Un mécanisme clé de résistance des cancers identifié

Le cancer du sein triple négatif, l’un des types les plus agressifs de cancer, a été l’objet d’une étude approfondie par une équipe de l’Institut Curie. Cette recherche a mis en lumière un comportement inédit des cellules cancéreuses face aux traitements.

En l’an 2000, les biologistes américains Douglas Hanahan et Robert Weinberg ont publié un article fondateur intitulé « The Hallmarks of Cancer », posant pour la première fois six caractéristiques fondamentales des cancers, dont l’inflammation comme condition première de leur développement. Cette publication est devenue une référence incontournable, avec plusieurs mises à jour ultérieures.

À la fin de l’année 2025, Céline Vallot, directrice de recherche à l’Institut Curie, et son équipe ont identifié un mécanisme fondamental, encore inconnu, qui permet aux cellules cancéreuses de résister aux thérapies anticancéreuses sans développer de résistance. Cette découverte a été réalisée dans le cadre de l’étude des cancers du sein triple négatif.

9000 cas par an

Le cancer du sein triple négatif représente environ 15 % des cancers du sein. Ce sous-type est souvent considéré comme le plus agressif, avec un taux de rechute élevé sur des délais plus courts (de 19 à 40 mois, contre 35 à 67 mois en moyenne pour les autres types). En France, environ 9000 nouveaux cas sont diagnostiqués chaque année, notamment chez des femmes de moins de 40 ans.

Comme d’autres cancers, le cancer du sein peut développer des résistances face à divers traitements, tels que la chimiothérapie et certaines immunothérapies. Selon Céline Vallot, « la résistance est la capacité d’une cellule cancéreuse à résister à un traitement quel qu’il soit. Une cellule sensible au traitement va mourir, alors que la cellule résistante continuera à se diviser, même sous thérapie. »

Une cellule ni morte ni résistante

Il existe un état intermédiaire entre la mort de la cellule cancéreuse et la résistance, appelé « persistance face au traitement ». Dans ce cas, les cellules ne meurent pas sous l’effet de la thérapie, mais cessent de se diviser activement. « Elles vont simplement tolérer le traitement le temps qu’il dure », explique la chercheuse. Étonnamment, lorsque la thérapie s’arrête, ces cellules redeviennent sensibles aux molécules thérapeutiques.

Toujours la même réaction

Pour explorer les mécanismes sous-jacents à cette tolérance, les scientifiques ont créé des « avatars » de cancer chez des souris immunodéficientes. Ces modèles permettent de reproduire les conditions de traitement des patientes et de comprendre la dynamique des cellules tolérantes.

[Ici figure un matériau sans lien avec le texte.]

-- ==== Sys2Proof/Machine/LaneCtl.lean ====
section
/-! DEFINITION. LANE_CTL and RING_STATUS (R317 to R319, R324, R325). -/

namespace Sys2Proof.Machine

/-- The 4-byte reply of R324, from byte 1 on. -/
def laneReply (s : State) : List Byte :=
  bytesLE 1 (s.f F.RNG_STATUS_STATE) ++ bytesLE 1 (s.f F.RNG_STATUS_RX_MAP + 16 * s.f F.RNG_STATUS_TX_MAP) ++ [0]

/-- A LANE_CTL that is done. -/
def laneOk (s : State) : State × Reply := okReply (laneReply s) s

/-- A LANE_CTL action: LEN 8 and its own ACTION code (R324). -/
def laneCtl (action : Nat) (rq : Req) (body : State → State × Reply) (s : State) : State :=
  command 0x70 rq (withLen (len rq 8) (fun s => if u8 rq.payload 0 = action then body s else refuse St.badParam s)) s

/-- LANES, VALUE_A, VALUE_B and VALUE_C (R324). -/
def laneArg (rq : Req) : Nat := u8 rq.payload 1 % 16
def valA (rq : Req) : Nat := u8 rq.payload 2
def valB (rq : Req) : Nat := u8 rq.payload 3
def valC (rq : Req) : Nat := u16 rq.payload 4

/-- RETRAIN: the receiver to SEEK, with retained coefficients. -/
def retrainBody (s : State) : State × Reply := laneOk (toSeek s)

def execLaneCtlRetrain (rq : Req) (s : State) : Host.Outcome State Fault Refusal := .next (laneCtl 0 rq retrainBody s)

/-- 1.0 ms after the end of the packet: the TIME of its acceptance stands in the journal entry of the command (R282, R338). -/
def State.packetEnd (s : State) : Nat :=
  match s.cmd.journal.find? (fun e => e.seq == s.curSeq) with
  | some e => e.time + 100000
  | none => s.time + 100000

/-- SET_RATE: only addressed to 31; it applies 1.0 ms after the packet. -/
def setRateBody (rq : Req) : State → State × Reply :=
  guarded [(rq.bcast, St.badParam), (decide (valA rq ≤ 2), St.range)]
    (fun s => laneOk { s with rng.rateNext := some (valA rq), rng.rateAt := s.packetEnd })

def execLaneCtlSetRate (rq : Req) (s : State) : Host.Outcome State Fault Refusal := .next (laneCtl 1 rq (setRateBody rq) s)

/-- DROP: at the next marker, with reason COMMAND; one lane must remain. -/
def laneDropBody (rq : Req) (s : State) : State × Reply :=
  if s.f F.RNG_STATUS_RX_MAP &&& lanesOff (laneArg rq ||| s.rng.dropNext) = 0 then refuse St.badParam s
  else laneOk { s with rng.dropNext := s.rng.dropNext ||| laneArg rq }

def execLaneCtlDrop (rq : Req) (s : State) : Host.Outcome State Fault Refusal := .next (laneCtl 2 rq (laneDropBody rq) s)

/-- ADD: a LANE_NOTICE with reason ADD for the named lanes that are good. -/
def laneAddBody (rq : Req) (s : State) : State × Reply :=
  let m := addable (laneArg rq) s
  if m = 0 || !(s.f F.RNG_STATUS_STATE == 4) then laneOk s
  else laneOk (pushNotice { s with rng.addAsk := s.rng.addAsk ||| m })

def execLaneCtlAdd (rq : Req) (s : State) : Host.Outcome State Fault Refusal := .next (laneCtl 3 rq (laneAddBody rq) s)

/-- The lanes of a mask as requests for a power state at the next marker. -/
def askPower (m st : Nat) (l : List (Nat × Nat)) : List (Nat × Nat) :=
  laneNos.foldl (fun t n => if bitOf m n then kvPut n st t else t) l

/-- POWER: transmit lanes to L0, L1 or L2 at a marker (R317); with ALL, every lane to L2 1.0 ms after the packet (R318). A
lane already in L0 needs no return. -/
def lanePowerBody (rq : Req) : State → State × Reply :=
  guarded [(decide (valA rq ≤ 2), St.range)] (fun s =>
    if bitOf (valB rq) 0 then
      if valA rq = 2 && rq.bcast then laneOk { s with rng.l2Next := true, rng.l2At := s.packetEnd } else refuse St.badParam s
    else if valA rq = 0 then
      laneOk { s with rng.lpNext := askPower (laneArg rq &&& lanesOff (l0Tx s)) 0 (s.rng.lpNext.filter (fun e => !bitOf (laneArg rq) e.1)) }
    else if s.f F.RNG_STATUS_TX_MAP &&& lanesOff (laneArg rq ||| lpMask s false) = 0 then refuse St.badParam s
    else laneOk { s with rng.lpNext := askPower (laneArg rq) (valA rq) s.rng.lpNext })

def execLaneCtlPower (rq : Req) (s : State) : Host.Outcome State Fault Refusal := .next (laneCtl 4 rq (lanePowerBody rq) s)

/-- FFE: PRE 0 to 8 and POST 0 to 20, from the next marker. -/
def laneFfeBody (rq : Req) : State → State × Reply :=
  guarded [(decide (valA rq ≤ 8), St.range), (decide (valB rq ≤ 20), St.range)]
    (fun s => laneOk { s with rng.ffeNext := some (valA rq, valB rq) })

def execLaneCtlFfe (rq : Req) (s : State) : Host.Outcome State Fault Refusal := .next (laneCtl 5 rq (laneFfeBody rq) s)

/-- LOOP (R319): KIND 0 by the service port ends a loop early; KIND 1 to 3 is scheduled. While a loop runs or is
scheduled, another is answered BUSY. -/
def laneLoopBody (rq : Req) : State → State × Reply :=
  guarded [(decide (valA rq ≤ 3), St.range)] (fun s =>
    if valA rq = 0 then
      if rq.port = .spi then laneOk (loopCut { s with rng.loopAsk := none }) else laneOk s
    else guarded [(inRange (valC rq) 1 255, St.range), (s.lamp == Lamp.dark || s.lamp == Lamp.stopped, St.refusedState),
        (s.f F.RNG_LOOP_KIND == 0 && s.rng.loopAsk.isNone, St.busy)]
      (fun s => laneOk { s with rng.loopAsk := some (valA rq, valC rq), rng.loopAt := s.time + 100000 }) s)

def execLaneCtlLoop (rq : Req) (s : State) : Host.Outcome State Fault Refusal := .next (laneCtl 6 rq (laneLoopBody rq) s)

/-- SLIP (R308): only on stream 1, with SLIP_MAN = 1, in LOCK. -/
def laneSlipBody (rq : Req) : State → State × Reply :=
  fun s => guarded [(decide (valA rq ≤ 3), St.range), (inRange (valB rq) 1 65, St.range),
      (rq.stream == 1 && s.fb F.RNG_CTRL_SLIP_MAN && s.f F.RNG_STATUS_STATE == 2, St.refusedState)]
    (fun s =>
      let x := ofLane F.RNG_RX0_STAT_SLIP (valA rq)
      laneOk (s.setF x ((s.f x + valB rq) % 66))) s

def execLaneCtlSlip (rq : Req) (s : State) : Host.Outcome State Fault Refusal := .next (laneCtl 7 rq (laneSlipBody rq) s)

/-- The equaliser write of one lane: CTLE acts only while FREEZE is 1 (R323). -/
def laneEq (a b n : Nat) (s : State) : State :=
  let s1 := s.setB (ofLane F.RNG_RX0_EQ_FREEZE n) (bitOf a 0)
  if bitOf a 1 && bitOf a 0 then s1.setF (ofLane F.RNG_RX0_EQ_CTLE n) b else s1

/-- EQ: RNG_RXn_EQ of each lane in LANES. -/
def laneEqBody (rq : Req) : State → State × Reply :=
  guarded [(!bitOf (valA rq) 1 || decide (valB rq ≤ 15), St.range)]
    (fun s => laneOk (laneNos.foldl (fun t n => if bitOf (laneArg rq) n then laneEq (valA rq) (valB rq) n t else t) s))

def execLaneCtlEq (rq : Req) (s : State) : Host.Outcome State Fault Refusal := .next (laneCtl 8 rq (laneEqBody rq) s)

/-- Bytes 1 to 39 of the reply of RING_STATUS (R325). -/
def ringStatusBytes (s : State) : List Byte :=
  bytesLE 1 (s.f F.RNG_STATUS_STATE + 8 * s.f F.RNG_STATUS_BYPASS + 16 * s.f F.RNG_STATUS_TX_ON + 32 * s.f F.RNG_STATUS_SILENT +
      64 * b2n s.mule) ++
    bytesLE 1 (s.f F.RNG_STATUS_RX_MAP + 16 * s.f F.RNG_STATUS_TX_MAP) ++ bytesLE 1 s.rng.rate ++
    bytesLE 1 (s.f F.RNG_ADDR_ADDR + 32 * s.f F.RNG_ADDR_VALID) ++ bytesLE 1 (s.f F.RNG_ADDR_HOP) ++
    bytesLE 2 (s.f F.RNG_TXID_TXID) ++ bytesLE 4 (s.reg 0x100C).toNat ++ bytesLE 2 (s.f F.RNG_TRANSIT_TRANSIT) ++
    bytesLE 2 (s.f F.RNG_TXID_UP_TXID) ++ laneNos.flatMap (fun n => bytesLE 1 (s.f (ofLane F.RNG_RX0_STAT_EFOM n))) ++
    laneNos.flatMap (fun n => bytesLE 1 (s.f (ofLane F.RNG_RX0_EQ_CTLE n))) ++ bytesLE 2 (s.f F.RNG_CNT_TRAIN_TO_CNT) ++
    bytesLE 2 (s.f F.RNG_CNT_TRAIN_ABORT_CNT) ++ bytesLE 2 (s.f F.RNG_CNT2_DROP_CNT) ++ bytesLE 2 (s.f F.RNG_CNT2_VID_SHED) ++
    bytesLE 2 s.silentMs ++ bytesLE 1 (s.f F.RNG_TXFFE_PRE) ++ bytesLE 1 (s.f F.RNG_TXFFE_POST) ++ bytesLE 4 s.tck.frame

/-- RING_STATUS (R325). -/
def ringStatusBody (rq : Req) : State → State × Reply := withLen (len rq 0) (fun s => okReply (ringStatusBytes s) s)

def execRingStatus (rq : Req) (s : State) : Host.Outcome State Fault Refusal :=
  .next (command 0x71 rq (ringStatusBody rq) s)

end Sys2Proof.Machine
end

Les résultats ont montré que, quel que soit le traitement appliqué, les cellules cancéreuses réagissent de manière similaire, révélant une constance dans le comportement cellulaire.

Une découverte d’envergure

Cette recherche a permis de découvrir une nouvelle caractéristique fondamentale des cancers. Les cellules tolérantes ne présentent pas de mutations génétiques particulières, mais s’adaptent de manière transitoire à la présence de molécules thérapeutiques. Céline Vallot souligne que cet état est réversible, offrant un espoir pour les patients.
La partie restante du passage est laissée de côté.